◆ WHAT YOU NEED TO DO:
Return the following from the records below: each line, word for word, starting with the line that contains "t :: after →" and going on through the line that contains "CONTROL, the flag", with nothing outside that range.

Collected data
= Beginning of Section =

-- ==== Sys2Proof/Certificates/Slice0/Obligations.lean ====
section
/-! DEFINITION. The statements about the model. -/

open Sys2Proof Sys2Proof.Machine

/-! ### Steps, answers and frames -/

/-- The command at the front of the queue is the one a step runs, on the state with the rest waiting. Commands reach
the block through this queue alone (log 30). -/
def Obligations.StepTakesFrontCommand : Prop :=
  ∀ (c : Instr) (rest : List Instr) (s : State),
    s.pending = c :: rest → step s = exec c { s with pending := rest }

/-- No command ends in a fault or a refusal, and none touches the queue. A command that finds nothing to act on
changes nothing (log 7). -/
def Obligations.EveryCommandAnswersNext : Prop :=
  ∀ (c : Instr) (s : State), ∃ t, exec c s = .next t ∧ t.pending = s.pending

/-- What follows a command's own effect at the same event never changes the adopted setup, the setup error or the fault,
which START, STOP, the end of an access and a reset alone write (R45, R167, R172, R176). It is the internal work that is
ready, piece by piece, and then the grant of the bus (R155). In RUNNING and STOPPING the pieces are the claim unit's
next input, the next task of a delivery tree, the resumption of a suspended run (R136), before any head-taking (R42),
each by port, the slot manager's next job, so that a free port takes its head before the next of several held
completions and expiries is taken (R35, R42), the sweep's next step, and the stop sequence (R175); in the other states
the entries of CLEAR_TALLIES (R166 note 1) and of the adoption (R172). The work goes on with the first piece that there
is, and it is settled exactly when there is none. The split of an event into own effect, internal work and grant, the
order of the pieces of different blocks, the place of the completions and expiries held by a delivery tree before a post
that the sweep handed over meanwhile, and the bound of 4096 on their number are the model's (logs 11, 45, 27). -/
def Obligations.SettledEventOnlyGrantsBus : Prop :=
  ∀ (m : Part) (base : Word),
    (Part.finish base m).setup = m.setup ∧ (Part.finish base m).setupError = m.setupError ∧
    (Part.finish base m).faultCode = m.faultCode ∧ (Part.finish base m).faultAddress = m.faultAddress ∧
    (Part.finish base m).eventNo = m.eventNo ∧
    (m.settled base → Part.finish base m = m.grantBus) ∧
    Part.finish base m = (Part.settle base 4096 m).grantBus ∧
    let pieces : List (Option Part) :=
      if m.engine = .running ∨ m.engine = .stopping then
        [m.claimStep base, m.treeStep base, m.resumeStep 0, m.resumeStep 1, m.resumeStep 2, m.resumeStep 3,
          m.headStep 0, m.headStep 1, m.headStep 2, m.headStep 3, m.jobStep base, m.sweepStep base, m.stopStep base]
      else [m.clearStep base, m.adoptStep base]
    (m.settled base ↔ ∀ x ∈ pieces, x = none) ∧
    (m.settled base → ∀ bound, Part.settle base bound m = m) ∧
    ∀ (before after : List (Option Part)) (t : Part), pieces = before ++ some t :: after →
      (∀ x ∈ before, x = none) → ∀ bound, Part.settle base (bound + 1) m = Part.settle base bound t

/-- The model's record of controller memory, which holds the bytes of the part's own writes (log 1, DESIGN CHOICE: host
software may change any byte at any time), changes only at the end of a burst or at a reset that abandons one; BASE,
CONTROL, the flag and the enables change only at register writes and at RESET_N. -/
def Obligations.MemoryAndWindowChangeOnlyAtTheirCommands : Prop :=
  (∀ (c : Instr) (s t : State), c.wellFormed = true → endsBurst c = false → exec c s = .next t → t.memory = s.memory) ∧
  ∀ (c : Instr) (s t : State), writesWindow c = false → exec c s = .next t → t.window = s.window

/-- An answered burst writes exactly its bytes; every other address reads as before. An answer to a burst that is not in
progress, because it has ended in a bus error or been abandoned, is ignored (R161, R163): memory, the bus and every
access stay as they are. The answer names its burst by the event of the grant (log 32). -/
def Obligations.AnsweredBurstWritesExactlyItsBytes : Prop :=
  (∀ (s : State) (answer : BusAnswer) (b : Burst), s.window.resetAsserted = false → s.part.bus = some b →
    b.event = answer.event →
    ∃ t, exec (.burstAnswered answer) s = .next t ∧
      (∀ (i : Nat) (h : i < (s.part.burstBytes b).length),
        Memory.read t.memory (b.addr + i) = some ((s.part.burstBytes b)[i])) ∧
      ∀ a, (a < b.addr ∨ b.addr + (s.part.burstBytes b).length ≤ a) → Memory.read t.memory a = Memory.read s.memory a) ∧
  ∀ (s : State) (answer : BusAnswer), s.window.resetAsserted = false →
    (∀ b, s.part.bus = some b → b.event ≠ answer.event) →
    exec (.burstAnswered answer) s = .next (s.ends s.part.tick)

/-- A burst that fails or is abandoned leaves each of its bytes old or new, and every other address as before; with no
burst in progress memory is unchanged. Which bytes the bus had taken is a free value (log 3). -/
def Obligations.CutBurstLeavesOldOrNewBytes : Prop :=
  ∀ (s : State) (c : Instr), c = .busError ∨ c = .busAnswerTimeout ∨ c = .softReset ∨ c = .pinReset →
    s.window.resetAsserted = false →
    ∃ t, exec c s = .next t ∧
      (s.part.bus = none → t.memory = s.memory) ∧
      ∀ b, s.part.bus = some b →
        (∀ (i : Nat) (h : i < (s.part.burstBytes b).length),
          Memory.read t.memory (b.addr + i) = some ((s.part.burstBytes b)[i]) ∨
            Memory.read t.memory (b.addr + i) = Memory.read s.memory (b.addr + i)) ∧
        ∀ a, (a < b.addr ∨ b.addr + (s.part.burstBytes b).length ≤ a) →
          Memory.read t.memory a = Memory.read s.memory a

/-! ### The register window -/

/-- Table 10-3: a command of CONTROL in a state that refuses it sets the flag and changes nothing else; an accepted
one reads back from CONTROL, clears the flag and keeps BASE, and all but RESET keep the enables. -/
def Obligations.CommandsAreAcceptedOrRefused : Prop :=
  ∀ (c : Instr) (code : BitVec 3) (s : State), commandCode c = some code → s.window.resetAsserted = false →
    (acceptedIn code s.part.engine = false →
      exec c s = .next { s with window := { s.window with refused := true } }) ∧
    (acceptedIn code s.part.engine = true →
      ∃ t, exec c s = .next t ∧ readControl t = code.zeroExtend 32 ∧ t.window.refused = false ∧
        t.window.base = s.window.base ∧ (code ≠ 3 → t.window.enables = s.window.enables))

/-- START in HALTED or STOPPED: LOADING, setup error 0, and the read of the global setup handed to the memory port, or
left waiting while entries of CLEAR_TALLIES are to be queued (R166 note 1). The round-robin pointer stays where it is
until the adoption, as the model reads R155 with R168 and R172 (log 34, DEDUCED). -/
def Obligations.StartBeginsLoading : Prop :=
  ∀ s : State, s.window.resetAsserted = false → s.part.engine = .halted ∨ s.part.engine = .stopped →
    (s.part.clearPending = [] →
      exec .start s = .next { s with
        window := { s.window with control := 1, refused := false }
        part := ({ s.part.tick with
          engine := .loading, setupError := 0
          loader := { Loader.reset with phase := .setupRead 0 }
          sweepAccess := some (.read (areaAddress s.window.base 0x040) 32 []) } : Part).grantBus }) ∧
    (s.part.clearPending ≠ [] →
      exec .start s = .next { s.ends { s.part.tick with
          engine := .loading, setupError := 0, loader := { Loader.reset with phase := .clearing } } with
        window := { s.window with control := 1, refused := false } })

/-- STOP in RUNNING: STOPPING, and a PEER port in GRANTED_OUT whose GRANT is not being transmitted becomes IDLE (R139,
R174). STOP in LOADING: held once the adoption reads have ended (R172); before, the load is abandoned, the engine
enters STOPPED with error code 0 and the STOPPED cause, and the adopted copies keep their values (R168). Entries of
CLEAR_TALLIES that are still to be queued stay to be queued (R166 note 1): while engine control waits for their room the
event ends with all of them left, and the load that waited for them is abandoned all the same. The model leaves the
ports as they are and marks the burst of the abandoned read (logs 21, 26). -/
def Obligations.StopBeginsStoppingOrEndsLoading : Prop :=
  (∀ s : State, s.window.resetAsserted = false → s.part.engine = .running →
    exec .stop s = .next { s.ends { s.part.tick with
        engine := .stopping
        ports := s.part.ports.map fun x =>
          if x.activity = .grantedOut ∧ x.peer.grantPhase ≠ .transmitting then
            { x with activity := .idle, peer := { x.peer with grantPhase := .none } }
          else x } with
      window := { s.window with control := 2, refused := false } }) ∧
  ∀ s : State, s.window.resetAsserted = false → s.part.engine = .loading →
    let abandoned : Part := { s.part.tick with
      engine := .stopped, setupError := 0, causes := s.part.causes ||| 8, loader := Loader.reset, sweepAccess := none
      bus := s.part.bus.map fun b => if b.who = .sweep then { b with discarded := true } else b }
    ((∃ k, s.part.loader.phase = .adopting k) →
      exec .stop s = .next { s.ends { s.part.tick with loader := { s.part.loader with stopHeld := true } } with
        window := { s.window with control := 2, refused := false } }) ∧
    ((¬ ∃ k, s.part.loader.phase = .adopting k) →
      exec .stop s = .next { s.ends abandoned with window := { s.window with control := 2, refused := false } }) ∧
    ((¬ ∃ k, s.part.loader.phase = .adopting k) → s.part.clearPending ≠ [] → s.part.isWaiting .engineControl →
      exec .stop s = .next { s with
        part := abandoned.grantBus, window := { s.window with control := 2, refused := false } }) ∧
    ((¬ ∃ k, s.part.loader.phase = .adopting k) → s.part.clearPending = [] →
      ∃ t, exec .stop s = .next t ∧ t.window = { s.window with control := 2, refused := false } ∧
        t.part.engine = .stopped ∧ t.part.setupError = 0 ∧ t.part.causes = s.part.causes ||| 8 ∧
        t.part.loader = Loader.reset ∧ t.part.sweepAccess = none ∧ t.part.setup = s.part.setup ∧
        t.part.slots = s.part.slots ∧ t.part.tables = s.part.tables ∧ t.part.sweep = s.part.sweep ∧
        t.part.ports = s.part.ports ∧ t.part.xq = s.part.xq ∧ t.memory = s.memory ∧
        ∀ b, s.part.bus = some b →
          t.part.bus = some (if b.who = .sweep then { b with discarded := true } else b))

/-- SOFT_RESET: every block at its reset value, BASE kept, CONTROL 3 (R177, Table 10-2). Reset values that no chapter
gives are the model's (log 24, DESIGN CHOICE), the bus is free after the reset in the model (log 20), and the model's
own count of events goes on (log 28). -/
def Obligations.SoftResetReturnsEveryBlock : Prop :=
  ∀ s : State, s.window.resetAsserted = false →
    ∃ t, exec .softReset s = .next t ∧
      t.window = ⟨s.window.base, 3, false, 0, false⟩ ∧ t.pending = s.pending ∧
      t.part = { Part.reset with eventNo := s.part.eventNo + 1 } ∧
      readBase t = s.window.base ∧ readControl t = 3 ∧ readStatus t = 0 ∧ readAttention t = 0 ∧
      readFaultAddress t = 0 ∧ intPin t = false ∧ ∀ p, (t.part.port p).drven = false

= End of Section =

◆ WRITTEN SOLUTION:
    ∀ (before after : List (Option Part)) (t : Part), pieces = before ++ some t :: after →
      (∀ x ∈ before, x = none) → ∀ bound, Part.settle base (bound + 1) m = Part.settle base bound t

/-- The model's record of controller memory, which holds the bytes of the part's own writes (log 1, DESIGN CHOICE: host
software may change any byte at any time), changes only at the end of a burst or at a reset that abandons one; BASE,
CONTROL, the flag and the enables change only at register writes and at RESET_N. -/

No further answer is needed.